Miners drive FTSE 100 toward weekly gain, as IAG soars

Reuters
British Airways parent IAG has reported a 75% surge in profit.

U.K. stocks rose on gains for mining shares, recovering somewhat from a fall the prior day, as traders looked ahead to the closely watched monthly U.S. jobs report.

Earnings season continued, with air carriers International Consolidated Airlines Group SA and EasyJet PLC moving higher on well received reports.

How markets are moving

The U.K.’s FTSE 100 index rose 0.4% to 7,529.38, with only the financial group losing ground. The basic materials sector fared the best. On Thursday, the gauge fell 0.5%, pulling back from the highest close since Jan. 30 that it hit on Wednesday.

For the week, the London benchmark was looking at a 0.4% gain. The rise puts the FTSE 100 on track for a six-strong run of weekly gains, which it hasn’t achieved since January.
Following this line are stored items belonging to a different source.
/-- The transport step without a confirmation. -/
theorem ncd_none {s : State} {i : BitVec 1} (hs : s.seq = .pNcd i) (h : i = 0#1 ∨ s.byte .incoming 6 &&& 0x40#8 = 0x00#8) :
    s.blockStep = (s.setConfSentOk 0#1).finish (.code3 (if i = 1#1 then 2#3 else 3#3)) := by
  have num : s.numbered = true ↔ s.byte .incoming 6 &&& 0x40#8 ≠ 0x00#8 := by
    rw [State.numbered, State.commType, State.field]
    generalize s.byte .incoming 6 = x
    revert x; decide
  simp only [State.blockStep, hs, State.confirm]
  rw [if_neg]
  · rfl
  · rintro ⟨h1, h2⟩
    rcases h with hi | hi
    · rw [h1] at hi; exact absurd hi (by decide)
    · exact num.mp h2 hi

/-- The transport step with a confirmation. -/
theorem ncd_some {s : State} (hs : s.seq = .pNcd 1#1) (h : s.byte .incoming 6 &&& 0x40#8 ≠ 0x00#8) :
    s.blockStep = s.buildConfirmation.setSeq (.tx .reply 0 .tag .pollEvent) := by
  have num : s.numbered = true ↔ s.byte .incoming 6 &&& 0x40#8 ≠ 0x00#8 := by
    rw [State.numbered, State.commType, State.field]
    generalize s.byte .incoming 6 = x
    revert x; decide
  simp only [State.blockStep, hs, State.confirm]
  rw [if_pos ⟨trivial, num.mpr h⟩]

end Sys2Proof.Machine
end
The pound  traded at $1.3563, up slightly from $1.3573 late Thursday in New York. Sterling has lost roughly 1.6% this week against the greenback, continuing a recent slide driven by disappointing economic data and a strengthening dollar.

What’s driving the market

Stocks were getting a lift from some well received corporate earnings releases, while the lingering weakness in the pound was also providing some support. The FTSE 100 is home to many multinational companies that generate much of their sales in foreign currencies.

Also injecting some cheer was Caixin data, which showed China’s services sector grew at a faster pace in April. Miners were gaining, as China is a big buyer of industrial and precious metals. The basic materials group has a nearly 9% weighting on the FTSE 100, and miners have a roughly 88% weighting in that sector, according to FactSet data.

On the geopolitical front, U.S. Treasury Secretary Steven Mnuchin said trade talks between U.S. and China, now in their second day in Beijing, are going well, according to media reports. But the U.S. delegation has presented Chinese officials with a lengthy list of demands aimed at reducing the trade imbalance between the world’s two biggest economies, The Wall Street Journal reported.

Worries about heightened trade tensions between the world’s two largest economies have rattled financial markets throughout this year.

During afternoon trade, attention will turn to the U.S. nonfarm payrolls report, scheduled for release at 8:30 a.m. Eastern Time, or 1:30 p.m. in London. Investors will watch for the addition of 200,000 jobs, or wage growth near 3%, which could prompt the U.S. Federal Reserve to adjust its pace of interest rate rises.

Stocks in focus

Among miners, shares of Anglo American  and BHP Billiton PLC  each rose 1.5%, while Antofagasta PLC   picked up 1.2%.

IAG shares  climbed 5.3%, topping the FTSE 100. The parent company of British Airways and Vueling said its first-quarter adjusted operating profit rose by 75%.

HSBC Holdings PLC  stock lost 2.8% after the Asia-focused lender posted a rise in operating costs in the first quarter. The bank said it plans to buy back another $2 billion in shares.

EasyJet  shares were up 2.2%. The budget airline said its load factor, or the percentage of a plane filled with passengers, rose to 93.4% in April, from 92.9% the previous year.

What strategists are saying

“Note [the pound was] weak again overnight, versus USD, helping the FTSE blue-chip index off its lows. Sentiment [was] further supported by a bigger improvement in China Caixin PMI Services, from last month’s weakest since December,” said Accendo analysts Mike van Dulken and Artjom Hatsaturjants in a note.

“Slower increase in wage levels will be received as a reason for the Fed to stick with their current plan of two more moves this year,” said Konstantinos Anthis, head of research at ADS Securities, in a note.